По букве — закон будет строго соблюден. А по сути — жизнь нескольких злостных врагов, палачей и мерзавцев стоит успеха Атоммаша!
Сирый Сергей Николаевич, инженер-капитан 1-го ранга, командир БЧ-5 АПЛ «Воронеж», Полярный, 6 декабря 1943.
Сейчас наградим непричастных и накажем невиноватых. Позднесоветское армейское правило — но, оказывается, действует и здесь.
У меня на борту своих дел — даже не вагон и маленькая тележка, а целый товарный состав. Поскольку часто приходится заниматься и тем, за что в наше время отвечали береговые службы. И конечно, дневать и ночевать на борту, лично вникая во все проблемы, глаз не спускать с матчасти, чтобы всё работало — нам лавры киношной К-19 ну совершенно не нужны! Предки, надо отдать им должное, охотно идут навстречу — Мыльников, комдив-два по электрике, ходит радостный: дюриты местного изготовления привезли, причем плетенки, на первый взгляд, ничем не хуже «родных». И это не первый случай — осваивают предки наши технологии и материалы, я в Северодвинске видел, какое оборудование на «613-е» планируется, и что-то уже и на «эски» ставят при ремонте, но там по мелочи — по аккумуляторной батарее, водяное охлаждение, механическое перемешивание электролита, печи дожита — что позволяет заметно поднять емкость батареи и безопасность ее работы. Электрокоммутационное оборудование новое, автоматические силовые выключатели вместо рубильников и плавких вставок.
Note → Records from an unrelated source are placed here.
/-- Instructions that write lanes and set no flag. -/
inductive LaneWrite : Instr → Option Guard → List (VReg × Nat) → VReg → Nat → Nat → (State → Nat → Nat) → Prop
  | vadd sc d a b : LaneWrite (.vadd sc d a b) none ((a, 1) :: (srcOf sc b).reads 1) d 1 1 fun s l => laneOf .i32 false (laneInt s .i32 (.v a) l + laneInt s .i32 (srcOf sc b) l)
  | vaddW1 g t sat sc d a b : LaneWrite (.vaddW1 g t sat sc d a b) g ((a, tyRegs t) :: (srcOf sc b).reads (tyRegs t)) d (tyRegs t) 3 fun s l => laneOf t sat (laneInt s t (.v a) l + laneInt s t (srcOf sc b) l)
  | vaddLit d a x : LaneWrite (.vaddLit d a x) none [(a, 1)] d 1 3 fun s l => laneOf .i32 false (laneInt s .i32 (.v a) l + laneInt s .i32 (.lit x) l)
  | vaddLitW1 g t sat d a x : LaneWrite (.vaddLitW1 g t sat d a x) g [(a, tyRegs t)] d (tyRegs t) 5 fun s l => laneOf t sat (laneInt s t (.v a) l + laneInt s t (.lit x) l)
  | vaddImm d a i : LaneWrite (.vaddImm d a i) none [(a, 1)] d 1 1 fun s l => laneOf .i32 false (laneInt s .i32 (.v a) l + laneInt s .i32 (.lit (i.signExtend 64)) l)
  | vsub sc d a b : LaneWrite (.vsub sc d a b) none ((a, 1) :: (srcOf sc b).reads 1) d 1 1 fun s l => laneOf .i32 false (laneInt s .i32 (.v a) l - laneInt s .i32 (srcOf sc b) l)
  | vsubW1 g t sat sc d a b : LaneWrite (.vsubW1 g t sat sc d a b) g ((a, tyRegs t) :: (srcOf sc b).reads (tyRegs t)) d (tyRegs t) 3 fun s l => laneOf t sat (laneInt s t (.v a) l - laneInt s t (srcOf sc b) l)
  | vsubLit d a x : LaneWrite (.vsubLit d a x) none [(a, 1)] d 1 3 fun s l => laneOf .i32 false (laneInt s .i32 (.v a) l - laneInt s .i32 (.lit x) l)
  | vsubLitW1 g t sat d a x : LaneWrite (.vsubLitW1 g t sat d a x) g [(a, tyRegs t)] d (tyRegs t) 5 fun s l => laneOf t sat (laneInt s t (.v a) l - laneInt s t (.lit x) l)
  | vmul sc d a b : LaneWrite (.vmul sc d a b) none ((a, 1) :: (srcOf sc b).reads 1) d 1 1 fun s l => laneOf .i32 false (laneInt s .i32 (.v a) l * laneInt s .i32 (srcOf sc b) l)
  | vmulW1 g t sat sc d a b : LaneWrite (.vmulW1 g t sat sc d a b) g ((a, tyRegs t) :: (srcOf sc b).reads (tyRegs t)) d (tyRegs t) 3 fun s l => laneOf t sat (laneInt s t (.v a) l * laneInt s t (srcOf sc b) l)
  | vmulLit d a x : LaneWrite (.vmulLit d a x) none [(a, 1)] d 1 3 fun s l => laneOf .i32 false (laneInt s .i32 (.v a) l * laneInt s .i32 (.lit x) l)
  | vmulLitW1 g t sat d a x : LaneWrite (.vmulLitW1 g t sat d a x) g [(a, tyRegs t)] d (tyRegs t) 5 fun s l => laneOf t sat (laneInt s t (.v a) l * laneInt s t (.lit x) l)
  | vmulh u sc d a b : LaneWrite (.vmulh u sc d a b) none ((a, 1) :: (srcOf sc b).reads 1) d 1 1 fun s l => laneHigh s .i32 u (.v a) (srcOf sc b) l
  | vmulhW1 g t u sc d a b : LaneWrite (.vmulhW1 g t u sc d a b) g ((a, tyRegs t) :: (srcOf sc b).reads (tyRegs t)) d (tyRegs t) 3 fun s l => laneHigh s t u (.v a) (srcOf sc b) l
  | vmad g t sat sc d a b c : LaneWrite (.vmad g t sat sc d a b c) g ((a, tyRegs t) :: (c, tyRegs t) :: (srcOf sc b).reads (tyRegs t)) d (tyRegs t) 3 fun s l => 
      laneOf t sat (laneInt s t (.v a) l * laneInt s t (srcOf sc b) l + laneInt s t (.v c) l)
  | vand sc d a b : LaneWrite (.vand sc d a b) none ((a, 1) :: (srcOf sc b).reads 1) d 1 1 fun s l => (laneBits s .i32 (.v a) l &&& laneBits s .i32 (srcOf sc b) l).toNat
  | vandW1 g t sc d a b : LaneWrite (.vandW1 g t sc d a b) g ((a, tyRegs t) :: (srcOf sc b).reads (tyRegs t)) d (tyRegs t) 3 fun s l => (laneBits s t (.v a) l &&& laneBits s t (srcOf sc b) l).toNat
  | vandLit d a x : LaneWrite (.vandLit d a x) none [(a, 1)] d 1 3 fun s l => (laneBits s .i32 (.v a) l &&& laneBits s .i32 (.lit x) l).toNat
  | vandLitW1 g t d a x : LaneWrite (.vandLitW1 g t d a x) g [(a, tyRegs t)] d (tyRegs t) 5 fun s l => (laneBits s t (.v a) l &&& laneBits s t (.lit x) l).toNat
  | vandImm d a i : LaneWrite (.vandImm d a i) none [(a, 1)] d 1 1 fun s l => (laneBits s .i32 (.v a) l &&& laneBits s .i32 (.lit (i.signExtend 64)) l).toNat
  | vor sc d a b : LaneWrite (.vor sc d a b) none ((a, 1) :: (srcOf sc b).reads 1) d 1 1 fun s l => (laneBits s .i32 (.v a) l ||| laneBits s .i32 (srcOf sc b) l).toNat
  | vorW1 g t sc d a b : LaneWrite (.vorW1 g t sc d a b) g ((a, tyRegs t) :: (srcOf sc b).reads (tyRegs t)) d (tyRegs t) 3 fun s l => (laneBits s t (.v a) l ||| laneBits s t (srcOf sc b) l).toNat
  | vorLit d a x : LaneWrite (.vorLit d a x) none [(a, 1)] d 1 3 fun s l => (laneBits s .i32 (.v a) l ||| laneBits s .i32 (.lit x) l).toNat
  | vorLitW1 g t d a x : LaneWrite (.vorLitW1 g t d a x) g [(a, tyRegs t)] d (tyRegs t) 5 fun s l => (laneBits s t (.v a) l ||| laneBits s t (.lit x) l).toNat
  | vxor sc d a b : LaneWrite (.vxor sc d a b) none ((a, 1) :: (srcOf sc b).reads 1) d 1 1 fun s l => (laneBits s .i32 (.v a) l ^^^ laneBits s .i32 (srcOf sc b) l).toNat
  | vxorW1 g t sc d a b : LaneWrite (.vxorW1 g t sc d a b) g ((a, tyRegs t) :: (srcOf sc b).reads (tyRegs t)) d (tyRegs t) 3 fun s l => (laneBits s t (.v a) l ^^^ laneBits s t (srcOf sc b) l).toNat
  | vxorLit d a x : LaneWrite (.vxorLit d a x) none [(a, 1)] d 1 3 fun s l => (laneBits s .i32 (.v a) l ^^^ laneBits s .i32 (.lit x) l).toNat
  | vxorLitW1 g t d a x : LaneWrite (.vxorLitW1 g t d a x) g [(a, tyRegs t)] d (tyRegs t) 5 fun s l => (laneBits s t (.v a) l ^^^ laneBits s t (.lit x) l).toNat
  | vshl sc d a b : LaneWrite (.vshl sc d a b) none ((a, 1) :: (srcOf sc b).reads 1) d 1 1 fun s l => laneShl s .i32 (.v a) (srcOf sc b) l
  | vshlW1 g t sc d a b : LaneWrite (.vshlW1 g t sc d a b) g ((a, tyRegs t) :: (srcOf sc b).reads (tyRegs t)) d (tyRegs t) 3 fun s l => laneShl s t (.v a) (srcOf sc b) l
  | vshlImm d a i : LaneWrite (.vshlImm d a i) none [(a, 1)] d 1 1 fun s l => laneShl s .i32 (.v a) (.lit (i.zeroExtend 64)) l
  | vshr sc d a b : LaneWrite (.vshr sc d a b) none ((a, 1) :: (srcOf sc b).reads 1) d 1 1 fun s l => laneShr s .i32 (.v a) (srcOf sc b) l
  | vshrW1 g t sc d a b : LaneWrite (.vshrW1 g t sc d a b) g ((a, tyRegs t) :: (srcOf sc b).reads (tyRegs t)) d (tyRegs t) 3 fun s l => laneShr s t (.v a) (srcOf sc b) l
  | vshrImm d a i : LaneWrite (.vshrImm d a i) none [(a, 1)] d 1 1 fun s l => laneShr s .i32 (.v a) (.lit (i.zeroExtend 64)) l
  | vsra sc d a b : LaneWrite (.vsra sc d a b) none ((a, 1) :: (srcOf sc b).reads 1) d 1 1 fun s l => laneSra s .i32 (.v a) (srcOf sc b) l
  | vsraW1 g t sc d a b : LaneWrite (.vsraW1 g t sc d a b) g ((a, tyRegs t) :: (srcOf sc b).reads (tyRegs t)) d (tyRegs t) 3 fun s l => laneSra s t (.v a) (srcOf sc b) l
  | vsraImm d a i : LaneWrite (.vsraImm d a i) none [(a, 1)] d 1 1 fun s l => laneSra s .i32 (.v a) (.lit (i.zeroExtend 64)) l
  | vmin u sc d a b : LaneWrite (.vmin u sc d a b) none ((a, 1) :: (srcOf sc b).reads 1) d 1 1 fun s l => laneMin s .i32 u (.v a) (srcOf sc b) l
  | vminW1 g t u sc d a b : LaneWrite (.vminW1 g t u sc d a b) g ((a, tyRegs t) :: (srcOf sc b).reads (tyRegs t)) d (tyRegs t) 3 fun s l => laneMin s t u (.v a) (srcOf sc b) l
  | vminLit u d a x : LaneWrite (.vminLit u d a x) none [(a, 1)] d 1 3 fun s l => laneMin s .i32 u (.v a) (.lit x) l
  | vminLitW1 g t u d a x : LaneWrite (.vminLitW1 g t u d a x) g [(a, tyRegs t)] d (tyRegs t) 5 fun s l => laneMin s t u (.v a) (.lit x) l
  | vmax u sc d a b : LaneWrite (.vmax u sc d a b) none ((a, 1) :: (srcOf sc b).reads 1) d 1 1 fun s l => laneMax s .i32 u (.v a) (srcOf sc b) l
  | vmaxW1 g t u sc d a b : LaneWrite (.vmaxW1 g t u sc d a b) g ((a, tyRegs t) :: (srcOf sc b).reads (tyRegs t)) d (tyRegs t) 3 fun s l => laneMax s t u (.v a) (srcOf sc b) l
  | vmaxLit u d a x : LaneWrite (.vmaxLit u d a x) none [(a, 1)] d 1 3 fun s l => laneMax s .i32 u (.v a) (.lit x) l
  | vmaxLitW1 g t u d a x : LaneWrite (.vmaxLitW1 g t u d a x) g [(a, tyRegs t)] d (tyRegs t) 5 fun s l => laneMax s t u (.v a) (.lit x) l
  | vpopc d a : LaneWrite (.vpopc d a) none [(a, 1)] d 1 1 fun s l => laneOnes s .i32 (.v a) l
  | vpopcW1 g t d a : LaneWrite (.vpopcW1 g t d a) g [(a, tyRegs t)] d 1 3 fun s l => laneOnes s t (.v a) l
  | vclz d a : LaneWrite (.vclz d a) none [(a, 1)] d 1 1 fun s l => laneZeros s .i32 (.v a) l
  | vclzW1 g t d a : LaneWrite (.vclzW1 g t d a) g [(a, tyRegs t)] d 1 3 fun s l => laneZeros s t (.v a) l
  | vbfe g t sg d a p f (legal : f.toNat ≥ 1 ∧ p.toNat + f.toNat ≤ t.width) :
      LaneWrite (.vbfe g t sg d a p f) g [(a, tyRegs t)] d (tyRegs t) 3 fun s l => laneField s t sg (.v a) p.toNat f.toNat l
  | vbfi g t d a p f (legal : f.toNat ≥ 1 ∧ p.toNat + f.toNat ≤ t.width) :
      LaneWrite (.vbfi g t d a p f) g [(a, tyRegs t)] d (tyRegs t) 3 fun s l => laneInsert s t (.v d) (.v a) p.toNat f.toNat l
  | vsel g t d a b c : LaneWrite (.vsel g t d a b c) g [(a, tyRegs t), (b, tyRegs t)] d (tyRegs t) 3 fun s l => 
      if (s.rp c).getLsbD l then (laneBits s t (.v a) l).toNat else (laneBits s t (.v b) l).toNat
  | vmov sc d a : LaneWrite (.vmov sc d a) none ((srcOf sc a).reads 1) d 1 1 fun s l => (laneBits s .i32 (srcOf sc a) l).toNat
  | vmovW1 g t sc d a : LaneWrite (.vmovW1 g t sc d a) g ((srcOf sc a).reads (tyRegs t)) d (tyRegs t) 3 fun s l => (laneBits s t (srcOf sc a) l).toNat
  | vmovLit d x : LaneWrite (.vmovLit d x) none [] d 1 3 fun s l => (laneBits s .i32 (.lit x) l).toNat
  | vmovLitW1 g t d x : LaneWrite (.vmovLitW1 g t d x) g [] d (tyRegs t) 5 fun s l => (laneBits s t (.lit x) l).toNat
  | vshfl m d a b : LaneWrite (.vshfl m d a b) none [(a, 1), (b, 1)] d 1 1 fun s l => 
      laneFrom s .b32 (.v a) l (shflLane m (laneBits s .b32 (.v b) l).toNat l)
  | vshflW1 g t m d a b : LaneWrite (.vshflW1 g t m d a b) g [(a, tyRegs t), (b, 1)] d (tyRegs t) 3 fun s l => 
      laneFrom s t (.v a) l (shflLane m (laneBits s .b32 (.v b) l).toNat l)
  | vrot d a b : LaneWrite (.vrot d a b) none [(a, 1)] d 1 1 fun s l => laneFrom s .b32 (.v a) l ((l + (s.rs b).toNat) % 32)
  | vrotW1 g t d a b : LaneWrite (.vrotW1 g t d a b) g [(a, tyRegs t)] d (tyRegs t) 3 fun s l => laneFrom s t (.v a) l ((l + (s.rs b).toNat) % 32)
  | vbcast d a b : LaneWrite (.vbcast d a b) none [(a, 1)] d 1 1 fun s l => laneFrom s .b32 (.v a) l ((s.rs b).toNat % 32)
  | vbcastW1 g t d a b : LaneWrite (.vbcastW1 g t d a b) g [(a, tyRegs t)] d (tyRegs t) 3 fun s l => laneFrom s t (.v a) l ((s.rs b).toNat % 32)
  | vdot4 ua ub d a b : LaneWrite (.vdot4 ua ub d a b) none [(a, 1), (b, 1), (0, 1)] d 1 1 fun s l => laneDot4 s false ua ub a b 0 l
  | vdot4W1 g sat ua ub d a b c : LaneWrite (.vdot4W1 g sat ua ub d a b c) g [(a, 1), (b, 1), (c, 1)] d 1 3 fun s l => laneDot4 s sat ua ub a b c l
  | fclass d a : LaneWrite (.fclass d a) none [(a, 1)] d 1 1 fun s l => classOf (fmtOf .f32) (s.src (.v a) .f32 l % 2 ^ (fmtOf .f32).bits)
  | fclassW1 g t d a : LaneWrite (.fclassW1 g t d a) g [(a, tyRegs t)] d 1 3 fun s l => classOf (fmtOf t) (s.src (.v a) t l % 2 ^ (fmtOf t).bits)
  | ppack d : LaneWrite (.ppack d) none [] d 1 1 fun s l => ((List.range 8).map fun k => if (s.grp.p.toList.getD k 0).getLsbD l then 2 ^ k else 0).sum
  | ppackW1 g d : LaneWrite (.ppackW1 g d) g [] d 1 3 fun s l => ((List.range 8).map fun k => if (s.grp.p.toList.getD k 0).getLsbD l then 2 ^ k else 0).sum

/-- The value of an encoding in one lane, at a floating-point type. -/
def laneFp (s : State) (t : Ty) (x : Src) (l : Nat) : Fp := decodeFp (fmtOf t) (s.src x t l)

/-- An exact value rounded once: encoding and flags; `fl` are the flags of forming it (R101, R104). -/
def rounded (t : Ty) (mode : Rnd) (draw : Nat) (x : Fp × Flags) : Nat × Flags :=
  ((roundFp (fmtOf t) mode draw x.1).1, (roundFp (fmtOf t) mode draw x.1).2 ||| x.2)

/-- One 16-bit element of a lane (R111, R156). -/
def halfFp (s : State) (t : Ty) (x : VReg) (h l : Nat) : Fp := decodeFp (fmtOf t) (s.src (.v x) .b32 l / 2 ^ (16 * h) % 2 ^ 16)

/-- ±a × b ± c, formed exactly (R111, R150). -/
def fused (np na : Bool) (mode : Rnd) (x y z : Fp) : Fp × Flags :=
  let p := mulFp x y
  let r := addFp (mode == .rdn) (negIf np p.1) (negIf na z)
  (r.1, p.2 ||| r.2 ||| nvOf z)

/-- Two elements of a packed pair, draws 0 and 1 (R156). -/
def pairOf (t : Ty) (mode : Rnd) (draw : Nat → Nat) (f : Nat → Fp × Flags) : Nat × Flags :=
  ((rounded t mode (draw 0) (f 0)).1 + (rounded t mode (draw 1) (f 1)).1 * 2 ^ 16,
    (rounded t mode (draw 0) (f 0)).2 ||| (rounded t mode (draw 1) (f 1)).2)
А вот на Щ-422, бывшей видяевской, с тех пор от стенки завода выходившей лишь на полигон, команда конструкторов во главе с Перегудовым и Базилевским, похоже, решила проверить технические решения, перенятые от нас — вскрывали корпус, все механизмы поставили на многоярусную амортизацию, и заменили не только АБ, но и электродвижки — убрали редуктор, главный источник шума под водой, дизель работает только на генератор, и моторы двухъякорные, как было уже на «катюшах», что в дополнение к возможности подключение аккумуляторных групп как последовательно, так и параллельно, дает широкий диапазон мощностей и оборотов, от малошумного подкрадывания до полного подводного хода. Получили снижение шумности в разы, а то и на порядок — вот их акустики задолбаются наши лодки искать! Плюс повысили мощность движка и емкость батареи, так что под водой, по расчетам, будем обгонять и «двадцать первые». И гидро- и радиолокаторы уже на уровне английских и американских этих лет.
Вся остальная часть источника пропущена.